Mica Mabragana rode Tyara, a 15-year-old KWPN mare owned by Cesar Lopardo-Grana, who rode the mare on the Argentinian team at the 2015 Pan American Games. Mabragana, also a member of the 2015 Argentinian Pan Am team, is a USDF bronze, silver and gold medalist and a USDF certified instructor through Fourth Level. She qualified for the 2014 World Equestrian Games held in France.

Auditors Q&As 

Q: You’ve asked a lot of the riders to ride with the poll up. What exactly are the aids for making the poll the highest point?

A: The more you get the hind legs active, the more self-carriage you will get. You keep the poll up by making sure the hind legs stay engaged and active. Traurig added that developing the strength for self-carriage is a process.

Q: When you ask a rider to use the whip on the shoulder, what is the effect you’re looking for?

A: I’m looking for forward desire without loss of rhythm. Often when you use the whip behind the saddle, you get a result from one hind leg, which causes a rhythm mistake.

Q: How do you deal with horses who tilt?

A: The only way is to make the horse move straight so that he goes into both hands with the same weight and connection. Then sit correctly and rebalance. When you go into shoulder-in, for example, start with no flexion so you have an even connection with both hands. You’ll know the connection is correct when you can return to the bend and your horse doesn’t tilt.

Q: Many of the horses in this symposium are very talented. Do you work any differently with normal horses? 

A: No. It all works the same. 

Q: Can you speak about the transition from Young Riders to the Under-25 Grand Prix?

A: Teaching riders this step is difficult. Juniors and Young Riders need a quiet horse that is rhythmical and cooperative. Then the step to the next level, from Prix St. Georges to Grand Prix, requires a totally different kind of horse—one with quickness and a lot of activity without the need for a whip.

Q: Could you explain how the position of the neck relates to the back— especially in relation to conformation issues?

A: When we consider the quality of the neck, we look at the part in front of the withers. The horse with a low-set neck is inclined to carry the withers down. The exercise of stretching pulls on the muscle that brings the back up. It pulls from both sides—from the hindquarters and from the neck. When the back is up, the withers come up. Then we have more freedom of the shoulder and it is easy to sit. 

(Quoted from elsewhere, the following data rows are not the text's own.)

theorem AccessFrame.cur {s t : State} (h : AccessFrame s t) : t.cur = s.cur := by rw [h.state]

theorem AccessFrame.dev {s t : State} (h : AccessFrame s t) : t.dev = s.dev := by rw [h.state]

theorem AccessFrame.sched {s t : State} (h : AccessFrame s t) : t.sched = s.sched := by rw [h.state]

theorem AccessFrame.wf {s t : State} (h : AccessFrame s t) : Memory.wf s.mem = true → Memory.wf t.mem = true := h.mem.wf

/-- Looking for a leaf changes what its ways to look change, and performs writes of page-table entries. -/
theorem findLeaf_frame (k : Kind) (find : State → Except (Option BankNote) Leaf × State)
    (hf : ∀ s, AccessFrame s (find s).2) (n : Nat) (s : State) : AccessFrame s (findLeaf k find n s).2 := by
  induction n generalizing s with
  | zero => exact hf s
  | succ n ih =>
    have f := hf s
    unfold findLeaf
    split
    · rename_i e; rwa [e] at f
    · rename_i e
      rw [e] at f
      split
      · exact f
      · refine f.trans (AccessFrame.trans ?_ (ih _))
        exact ⟨rfl, fun _ => rfl, performWant_frame _ _ _⟩

/-- A leaf that no change concerns is found at once. -/
theorem findLeaf_done (k : Kind) (find : State → Except (Option BankNote) Leaf × State) (n : Nat) (s : State)
    (e : ∀ l, (find s).1 = .ok l → changedLeaf (find s).2 k l = none) : findLeaf k find n s = find s := by
  cases n with
  | zero => rfl
  | succ n =>
    unfold findLeaf
    split
    · rename_i h; rw [h]
    · rename_i l s' h
      have e := e l (by rw [h])
      rw [h] at e
      simp only at e
      rw [e, h]

theorem walkOf_frame (s : State) (ctx : BitVec 16) (k : Kind) (va : Nat) : AccessFrame s (walkOf s ctx k va).2 :=
  findLeaf_frame k _ (fun s => .refl s) 6 s

theorem chooseLeaf_frame (va : Nat) (now : Except (Option BankNote) Leaf) (ls : List Leaf) (s : State) :
    AccessFrame s (chooseLeaf s va now ls).2 := by
  induction ls generalizing s with
  | nil => exact .refl s
  | cons l ls ih =>
    unfold chooseLeaf
    split
    · exact ih s
    · have f : AccessFrame s { s with fresh := s.fresh + 1 } := ⟨rfl, fun _ => rfl, .refl _⟩
      simp only []
      split
      · exact f
      · exact f.trans (ih _)

theorem translate_frame (s : State) (h : HartId) (ctx : BitVec 16) (k : Kind) (va : Nat) :
    AccessFrame s (translate s h ctx k va).2 :=
  findLeaf_frame k _ (fun s => chooseLeaf_frame _ (walkTable s ctx va) _ s) 6 s

theorem touch_frame (s : State) (k : Kind) (l : Leaf) : AccessFrame s (touch s k l) := by
  unfold touch
  split
  · exact .refl s
  · split
    · exact .refl s
    · exact ⟨rfl, fun _ => rfl, commitCells_frame _ _ _⟩

theorem cacheHart_frame (s : State) (h : HartId) (va : Nat) (e : TlbEntry) (w : Vector (List WalkEntry) 32) :
    AccessFrame s { modHart s h (cacheHart · va e) with walks := w } := by
  refine ⟨rfl, fun g => ?_, .refl _⟩
  show hartOf (modHart s h (cacheHart · va e)) g = _
  have : hartOf { modHart s h (cacheHart · va e) with walks := w } g = hartOf (modHart s h (cacheHart · va e)) g := rfl
  rw [this, hartOf_modHart]
  split <;> rfl

theorem remember_frame (s : State) (h : HartId) (ctx : BitVec 16) (k : Kind) (va : Nat) (l : Leaf) :
    AccessFrame s (remember s h ctx k va l) := by
  unfold remember
  split
  · exact .refl s
  · simp only []
    split
    · exact (touch_frame s k l).trans (cacheHart_frame _ h va _ _)
    · exact (touch_frame s k l).trans (cacheHart_frame _ h va _ (touch s k l).walks)

theorem rememberAll_frame (h : HartId) (ctx : BitVec 16) (k : Kind) (ms : List Mapped) (s : State) :
    AccessFrame s (rememberAll s h ctx k ms) := by
  induction ms generalizing s with
  | nil => exact .refl s
  | cons m ms ih =>
    obtain ⟨r, l⟩ := m
    cases l with
    | none => exact ih s
    | some l => exact (remember_frame s h ctx k _ l).trans (ih _)

theorem translateRuns_frame (h : HartId) (ctx : BitVec 16) (k : Kind) (rs : List (Nat × Nat)) (s : State) :
    AccessFrame s (translateRuns s h ctx k rs).2 := by
  induction rs generalizing s with
  | nil => exact .refl s
  | cons r rs ih =>
    unfold translateRuns
    simp only []
    split
    · have := ih s
      split <;> simp_all
    · have f := translate_frame s h ctx k r.1
      split
      · rename_i e; rw [e] at f; exact f
      · rename_i l s' e
        rw [e] at f
        have g := ih s'
        split <;> (rename_i e; rw [e] at g; exact f.trans g)

/-- Everything that the checks of an access change. -/
theorem checkAs_frame (s : State) (h : HartId) (ctx : BitVec 16) (priv : Bool) (k : Kind) (a : Int) (n : Nat) :
    AccessFrame s (checkAs s h ctx priv k a n).2 := by
  unfold checkAs
  split
  · exact .refl s
  · split
    · exact .refl s
    · simp only []
      split
      · exact .refl s
      · have f := translateRuns_frame h ctx k (runs a.toNat n) s
        split
        · rename_i e; rw [e] at f; exact f
        · rename_i ms s' e
          rw [e] at f
          split
          · exact f
          · split
            · exact f
            · exact f.trans (rememberAll_frame h ctx k ms s')

theorem checkAtomicAs_frame (s : State) (h : HartId) (ctx : BitVec 16) (priv : Bool) (a : Int) (n : Nat) :
    AccessFrame s (checkAtomicAs s h ctx priv a n).2 := by
  unfold checkAtomicAs
  split
  · exact .refl s
  · have f := checkAs_frame s h ctx priv .store a n
    split
    · rename_i e
      rw [e] at f
      split <;> exact f
    · exact f

/-! ## The checks of an instruction, which follow the hart's posted reductions -/

/-- From s to t, posted reductions of the hart were performed and recorded as well. -/
structure CheckFrame (s t : State) : Prop where
  state : t = { s with harts := t.harts, mem := t.mem, fresh := t.fresh, walks := t.walks
                       dev := { s.dev with banks := t.dev.banks } }
  harts : ∀ g, hartOf t g = { hartOf s g with tlb := (hartOf t g).tlb, tlb2 := (hartOf t g).tlb2, perf := (hartOf t g).perf }
  wf    : Memory.wf s.mem = true → Memory.wf t.mem = true

theorem CheckFrame.refl (s : State) : CheckFrame s s := ⟨rfl, fun _ => rfl, id⟩

theorem CheckFrame.trans {s t u : State} (h : CheckFrame s t) (k : CheckFrame t u) : CheckFrame s u := by
  refine ⟨?_, fun g => ?_, k.wf ∘ h.wf⟩
  · rw [k.state, h.state]
  · rw [k.harts g, h.harts g]

theorem AccessFrame.checks {s t : State} (f : AccessFrame s t) : CheckFrame s t := by
  refine ⟨?_, fun g => ?_, f.wf⟩
  · have := f.dev
    rw [f.state]
  · rw [f.harts g]

theorem CheckFrame.cur {s t : State} (h : CheckFrame s t) : t.cur = s.cur := by rw [h.state]

theorem CheckFrame.sched {s t : State} (h : CheckFrame s t) : t.sched = s.sched := by rw [h.state]

/-- A change of memory that keeps its canonical form. -/
theorem CheckFrame.ofMem (s : State) (m : Mem) (wf : Memory.wf s.mem = true → Memory.wf m = true) :
    CheckFrame s { s with mem := m } := ⟨rfl, fun _ => rfl, wf⟩

theorem recordError_checks (s : State) (b : Nat) (e : BankError) : CheckFrame s (recordError s b e) := by
  unfold recordError
  split
  · split
    · exact ⟨rfl, fun _ => rfl, id⟩
    · exact .refl s
  · exact .refl s

theorem recordNote_checks (s : State) (h : HartId) (n : Option BankNote) : CheckFrame s (recordNote s h n) := by
  unfold recordNote
  split
  · exact .refl s
  · exact recordError_checks s _ _
  · exact recordError_checks s _ _

theorem countRemote_checks (s : State) (h : HartId) (ps : List Piece) : CheckFrame s (countRemote s h ps) := by
  unfold countRemote
  split
  · refine ⟨rfl, fun g => ?_, id⟩
    rw [hartOf_modHart]
    split <;> rfl
  · exact .refl s

theorem performRed_checks (s : State) (p : Posted) (e : RedElem) : CheckFrame s (performRed s p e).2 := by
  unfold performRed
  simp only []
  have f := (checkAtomicAs_frame s p.hart p.ctx p.priv e.addr (etBytes p.et)).checks
  split
  · rename_i h
    rw [h] at f
    exact f.trans (recordNote_checks _ _ _)
  · rename_i h
    rw [h] at f
    split
    · exact f.trans ((CheckFrame.ofMem _ _ (atomicUpdate_frame _ _ _ _ _ _ _).wf).trans (countRemote_checks _ _ _))
    · exact f

theorem finishRed_checks (es : List RedElem) (s : State) (p : Posted) : CheckFrame s (finishRed s p es).2 := by
  induction es generalizing s p with
  | nil => exact .refl s
  | cons e es ih => exact (performRed_checks s p e).trans (ih _ _)

theorem settleRed_checks (ps : List Piece) (s : State) (p : Posted) : CheckFrame s (settleRed ps s p) := by
  unfold settleRed
  simp only []
  split
  · exact .refl s
  · exact (finishRed_checks _ s p).trans (CheckFrame.ofMem _ _ id)

/-- Everything that performing a hart's posted reductions on some bytes changes. -/
theorem settleReds_checks (s : State) (h : HartId) (ps : List Piece) : CheckFrame s (settleReds s h ps) := by
  unfold settleReds
  generalize s.mem.posted.filter _ = l
  induction l generalizing s with
  | nil => exact .refl s
  | cons p l ih => exact (settleRed_checks ps s p).trans (ih _)

/-- Everything that the checks of an access by an instruction change. -/
theorem check_frame (s : State) (h : HartId) (k : Kind) (a : Int) (n : Nat) : CheckFrame s (check s h k a n).2 := by
  have f := (checkAs_frame s h (hartOf s h).ctxid (hartOf s h).priv k a n).checks
  unfold check
  generalize checkAs s h (hartOf s h).ctxid (hartOf s h).priv k a n = r at f
  obtain ⟨r, t⟩ := r
  cases r with
  | error _ => exact f
  | ok ps => exact f.trans (settleReds_checks t h ps)

theorem check_frame_of {s s' : State} {h : HartId} {k : Kind} {a : Int} {n : Nat} {r : Except Fail (List Piece)}
    (e : check s h k a n = (r, s')) : CheckFrame s s' := by
  have := check_frame s h k a n
  rwa [e] at this

/-- Without posted reductions nothing is performed before an access. -/
theorem settleReds_nil (s : State) (h : HartId) (ps : List Piece) (e : ∀ p ∈ s.mem.posted, p.hart ≠ h) :
    settleReds s h ps = s := by
  have : s.mem.posted.filter (fun p => p.hart == h) = [] := by simpa using e
  simp [settleReds, this]

theorem behindReds_nil (h : HartId) (r : Except Fail (List Piece) × State) (e : ∀ p ∈ r.2.mem.posted, p.hart ≠ h) :
    behindReds h r = r := by
  obtain ⟨r, t⟩ := r
  cases r with
  | error _ => rfl
  | ok ps => simp [behindReds, settleReds_nil t h ps e]

/-- A hart without posted reductions makes an access as its checks leave it. -/
theorem check_eq (s : State) (h : HartId) (k : Kind) (a : Int) (n : Nat) (e : ∀ p ∈ s.mem.posted, p.hart ≠ h) :
    check s h k a n = checkAs s h (hartOf s h).ctxid (hartOf s h).priv k a n := by
  refine behindReds_nil h _ ?_
  have f := (checkAs_frame s h (hartOf s h).ctxid (hartOf s h).priv k a n).mem.eq
  rw [f]
  exact e

theorem checkAtomic_eq (s : State) (h : HartId) (ctx : BitVec 16) (priv : Bool) (a : Int) (n : Nat)
    (e : ∀ p ∈ s.mem.posted, p.hart ≠ h) : checkAtomic s h ctx priv a n = checkAtomicAs s h ctx priv a n := by
  refine behindReds_nil h _ ?_
  rw [(checkAtomicAs_frame s h ctx priv a n).mem.eq]
  exact e

/-- An instruction's checks succeed exactly with the pieces of the checks alone. -/
theorem check_ok {s s' : State} {h : HartId} {k : Kind} {a : Int} {n : Nat} {ps : List Piece}
    (e : check s h k a n = (.ok ps, s')) :
    ∃ t, checkAs s h (hartOf s h).ctxid (hartOf s h).priv k a n = (.ok ps, t) ∧ s' = settleReds t h ps := by
  unfold check at e
  generalize checkAs s h (hartOf s h).ctxid (hartOf s h).priv k a n = r at e
  obtain ⟨r, t⟩ := r
  cases r with
  | error _ => simp [behindReds] at e
  | ok qs =>
    simp only [behindReds, Prod.mk.injEq, Except.ok.injEq] at e
    obtain ⟨rfl, rfl⟩ := e
    exact ⟨t, rfl, rfl⟩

Johann Hinnemann is recognized worldwide as a trainer and coach and has served as Canada’s team trainer and German national coach alongside Klaus Balkenhol. His student roster reads like a “Who’s Who” of Olympic medalists and various national champions, including Steffen Peters, Coby van Baalen, Marlies van Baalen, Ulla Salzgeber, Heiki Kemmer and Alexandra Simmons de Ridder.